12 p.m. - Still up for more? One of the city's more offbeat nightspots is La Perla (Republica de Cuba) - a small sweaty club with red walls and a giant clamshell for a DJ booth. The music is 70s, Latin and salsa, and there are two brief shows each night where fabulously voluptuous transvestites and male dancers in sailor suits perform song and dance routines.
SUNDAY
10 a.m. - For a posh but not overpriced breakfast, try Hotel Condesa DF (Calle Veracruz), a hip boutique hotel.
11 a.m. - Spend an hour or two in the world-famous National Museum of Anthropology (Reforma). Check out the Voladores outside - Totonac Indians who perform a slow-motion spinning bungee jump from the top of a pole to eerie whistle and drum music.

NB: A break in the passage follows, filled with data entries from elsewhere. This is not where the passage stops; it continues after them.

-- ==== Sys2Proof/Config.lean ====
section
/-! DEFINITION. The block's parameters (00_scope.md R6, R7): the default value of each constant, the structure `Constants`
that a block takes them in, the checksum table, the shape of the message-definition catalog, and the one free value the
spec leaves open (the sign and fraction bits of a NaN result). -/

namespace Sys2Proof

namespace Config

/-! ### The default values of R6 -/

/-- `SYN`, the synchronisation byte. -/
def syn : Byte := 0xAA

/-- `ACK`, the acknowledgement byte. -/
def ack : Byte := 0x00

/-- `NACK`, the negative acknowledgement byte. -/
def nack : Byte := 0xFF

/-- `BROADCAST`, the reserved destination. -/
def broadcast : Byte := 0xFE

/-- `MAX_LEN`, 5 bits: the largest payload length of a Request or a Response. -/
def maxLen : BitVec 5 := 16

/-- The default `MAX_LEN` as a byte, as the table's length rows have it. -/
def maxLenByte : Byte := maxLen.setWidth 8

/-- `PAYLOAD_CAP`, the bytes of one payload buffer. -/
def payloadCap : Nat := 16

/-- `IN_QUEUE_CAP`, the bytes the input queue holds: unbounded (R26, D2). -/
def inQueueCap : Option Nat := none

/-- `ESC_MIN`: a raw byte at or above it starts an escape pair (R53). -/
def escMin : Byte := 0xC0

/-- `CMD_RECEIVED`: the one adapter command that forwards its data byte (R58, R84). -/
def cmdReceived : BitVec 4 := 1

/-- `CRC_INIT`: the value a checksum starts from (R72). -/
def crcInit : Byte := 0

/-- `TYPE_U8`, the catalog's spelling of the 8-bit unsigned type (R65). -/
def typeU8 : Text := ['u', '8']

/-- `TYPE_U16LE`, the catalog's spelling of the 16-bit little-endian unsigned type (R65). -/
def typeU16le : Text := ['u', '1', '6', 'l', 'e']

/-- `TYPE_U16BE`, the catalog's spelling of the 16-bit big-endian unsigned type (R65). -/
def typeU16be : Text := ['u', '1', '6', 'b', 'e']

/-- The `FLOAT` value 1.0 in binary64: the factor that keeps a raw value an integer (R131). -/
def floatOne : F64 := 0x3FF0000000000000

/-! ### The free value -/

/-- FREE VALUE (log entry 5). R132 says only that a scaling gives NaN for a NaN factor, and for an infinite factor on a
raw 0. Which NaN of binary64 results (its sign bit and its fraction) is stated nowhere, so those 53 bits are an
uninterpreted function of the two operands. -/
opaque nanRest : F64 → BitVec 16 → BitVec 53

/-! ### The default checksum table of R70 -/

/-- The 256 entries of R70, sixteen a row, as the spec prints them. -/
def crcEntries : List Byte :=
  [0x00, 0x9B, 0xAD, 0x36, 0xC1, 0x5A, 0x6C, 0xF7, 0x19, 0x82, 0xB4, 0x2F, 0xD8, 0x43, 0x75, 0xEE] ++
  [0x32, 0xA9, 0x9F, 0x04, 0xF3, 0x68, 0x5E, 0xC5, 0x2B, 0xB0, 0x86, 0x1D, 0xEA, 0x71, 0x47, 0xDC] ++
  [0x64, 0xFF, 0xC9, 0x52, 0xA5, 0x3E, 0x08, 0x93, 0x7D, 0xE6, 0xD0, 0x4B, 0xBC, 0x27, 0x11, 0x8A] ++
  [0x56, 0xCD, 0xFB, 0x60, 0x97, 0x0C, 0x3A, 0xA1, 0x4F, 0xD4, 0xE2, 0x79, 0x8E, 0x15, 0x23, 0xB8] ++
  [0xC8, 0x53, 0x65, 0xFE, 0x09, 0x92, 0xA4, 0x3F, 0xD1, 0x4A, 0x7C, 0xE7, 0x10, 0x8B, 0xBD, 0x26] ++
  [0xFA, 0x61, 0x57, 0xCC, 0x3B, 0xA0, 0x96, 0x0D, 0xE3, 0x78, 0x4E, 0xD5, 0x22, 0xB9, 0x8F, 0x14] ++
  [0xAC, 0x37, 0x01, 0x9A, 0x6D, 0xF6, 0xC0, 0x5B, 0xB5, 0x2E, 0x18, 0x83, 0x74, 0xEF, 0xD9, 0x42] ++
  [0x9E, 0x05, 0x33, 0xA8, 0x5F, 0xC4, 0xF2, 0x69, 0x87, 0x1C, 0x2A, 0xB1, 0x46, 0xDD, 0xEB, 0x70] ++
  [0x0B, 0x90, 0xA6, 0x3D, 0xCA, 0x51, 0x67, 0xFC, 0x12, 0x89, 0xBF, 0x24, 0xD3, 0x48, 0x7E, 0xE5] ++
  [0x39, 0xA2, 0x94, 0x0F, 0xF8, 0x63, 0x55, 0xCE, 0x20, 0xBB, 0x8D, 0x16, 0xE1, 0x7A, 0x4C, 0xD7] ++
  [0x6F, 0xF4, 0xC2, 0x59, 0xAE, 0x35, 0x03, 0x98, 0x76, 0xED, 0xDB, 0x40, 0xB7, 0x2C, 0x1A, 0x81] ++
  [0x5D, 0xC6, 0xF0, 0x6B, 0x9C, 0x07, 0x31, 0xAA, 0x44, 0xDF, 0xE9, 0x72, 0x85, 0x1E, 0x28, 0xB3] ++
  [0xC3, 0x58, 0x6E, 0xF5, 0x02, 0x99, 0xAF, 0x34, 0xDA, 0x41, 0x77, 0xEC, 0x1B, 0x80, 0xB6, 0x2D] ++
  [0xF1, 0x6A, 0x5C, 0xC7, 0x30, 0xAB, 0x9D, 0x06, 0xE8, 0x73, 0x45, 0xDE, 0x29, 0xB2, 0x84, 0x1F] ++
  [0xA7, 0x3C, 0x0A, 0x91, 0x66, 0xFD, 0xCB, 0x50, 0xBE, 0x25, 0x13, 0x88, 0x7F, 0xE4, 0xD2, 0x49] ++
  [0x95, 0x0E, 0x38, 0xA3, 0x54, 0xCF, 0xF9, 0x62, 0x8C, 0x17, 0x21, 0xBA, 0x4D, 0xD6, 0xE0, 0x7B]

/-- One of the eight shifts that R70 computes an entry by. -/
def crcShift (c : Byte) : Byte :=
  if c.msb then (c <<< 1) ^^^ 0x9B else c <<< 1

/-- `Table(i)` as R70 computes it: eight shifts from `i`. -/
def crcEntry (i : Byte) : Byte :=
  crcShift (crcShift (crcShift (crcShift (crcShift (crcShift (crcShift (crcShift i)))))))

/-- The default `CRC_TABLE` (R70, G1): PRESUMED from general knowledge by the spec itself (log entry 3). -/
def crcTable : Vector Byte 256 := ⟨⟨crcEntries⟩, by decide +kernel⟩

end Config

/-! ### The parameters of R6 -/

/-- `FLOAT`, the number format of scaled values. The spec gives one (R6, D21). -/
inductive FloatFormat where
  /-- IEEE 754 binary64, round to nearest, ties to even. -/
  | binary64
  deriving DecidableEq, Repr

/-- The constants of R6 that a block is constructed with (R31, R154), each with the source's value as its default.
`CRC_TABLE` and `CATALOG` stand beside them in `Params`. -/
structure Constants where
  /-- `SYN`. -/
  syn : Byte := Config.syn
  /-- `ACK`. -/
  ack : Byte := Config.ack
  /-- `NACK`. -/
  nack : Byte := Config.nack
  /-- `BROADCAST`. -/
  broadcast : Byte := Config.broadcast
  /-- `MAX_LEN`, 5 bits (I8). -/
  maxLen : BitVec 5 := Config.maxLen
  /-- `ESC_MIN`. -/
  escMin : Byte := Config.escMin
  /-- `CMD_RECEIVED`. -/
  cmdReceived : BitVec 4 := Config.cmdReceived
  /-- `CRC_INIT`. -/
  crcInit : Byte := Config.crcInit
  /-- `PAYLOAD_CAP`. -/
  payloadCap : Nat := Config.payloadCap
  /-- `IN_QUEUE_CAP`, none for unbounded (I16). -/
  inQueueCap : Option Nat := Config.inQueueCap
  /-- `FLOAT` (I4). -/
  float : FloatFormat := .binary64
  /-- `TYPE_U8`. -/
  typeU8 : Text := Config.typeU8
  /-- `TYPE_U16LE`. -/
  typeU16le : Text := Config.typeU16le
  /-- `TYPE_U16BE`. -/
  typeU16be : Text := Config.typeU16be
  deriving DecidableEq, Repr

/-- The constants at their defaults: the block that spec/ describes (R6). -/
def Constants.default : Constants := {}

/-- `MAX_LEN` as a byte, the width it is compared at (R97, R98, R110, R111). -/
def Constants.maxLenByte (c : Constants) : Byte := c.maxLen.setWidth 8

/-- What R7 asks of the constants: `MAX_LEN` is at most `PAYLOAD_CAP`. -/
def Constants.wf (c : Constants) : Bool := c.maxLen.toNat ≤ c.payloadCap

/-! ### The catalog (R62, R63) -/

/-- A Field entry of a field map (R63). `unit` is carried and never read (R135). -/
structure Field where
  name : Text
  offset : Nat
  dataType : Text
  factor : F64
  unit : Text
  deriving DecidableEq, Repr

/-- The four request-match patterns of a definition, each possibly absent (R62, R120). -/
structure RequestMatch where
  src : Option Text
  dst : Option Text
  pbsb : Option Text
  data : Option Text
  deriving DecidableEq, Repr

/-- A message definition: patterns, and the two optional field maps. An empty map is present (R122). -/
structure MessageDef where
  comment : Text
  requestMatch : RequestMatch
  requestMap : Option (List Field)
  responseMap : Option (List Field)
  deriving DecidableEq, Repr

/-- A circuit: a name and its message definitions in catalog order. -/
structure Circuit where
  name : Text
  messages : List MessageDef
  deriving DecidableEq, Repr

/-- The message-definition catalog (R62), already loaded and validated (R155). -/
structure Catalog where
  appliance : Text
  bus : Text
  circuits : List Circuit
  deriving DecidableEq, Repr

/-- What construction hands the block (R31, R154): the constants, the checksum table and the catalog. -/
structure Params extends Constants where
  crcTable : Vector Byte 256
  catalog : Catalog
  deriving DecidableEq, Repr

/-- A catalog with no circuit. -/
def Catalog.empty : Catalog := { appliance := [], bus := [], circuits := [] }

/-- The parameters of `State.reset`: the constants at their defaults, the default table of R70 and a catalog with no
circuit (log entries 3 and 4). -/
def Params.default : Params := { Constants.default with crcTable := Config.crcTable, catalog := Catalog.empty }

end Sys2Proof
end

1 p.m. - At La Ciudadela artisanal market in Colonia Roma you can stock up on dyed sarapes, lacquer ware boxes, skeleton figurines, Huichol beaded masks and giant sombreros for next to nothing. In the park outside, a large group of people will be dancing danzon with timeless elegance.
2.30 p.m. - To finish up, you could head back to the Zocalo and undergo an Aztec cleansing ritual, which involves being whacked with bunches of herbs and wafted with incense smoke.
Alternatively, if you're acquiring a taste for decadence, head to Calle Bolivar in the Centro Historico where three rowdy old-style cantinas - Dos Naciones, La Mascota and Salon Corona - serve tequila and good Mexican food all day.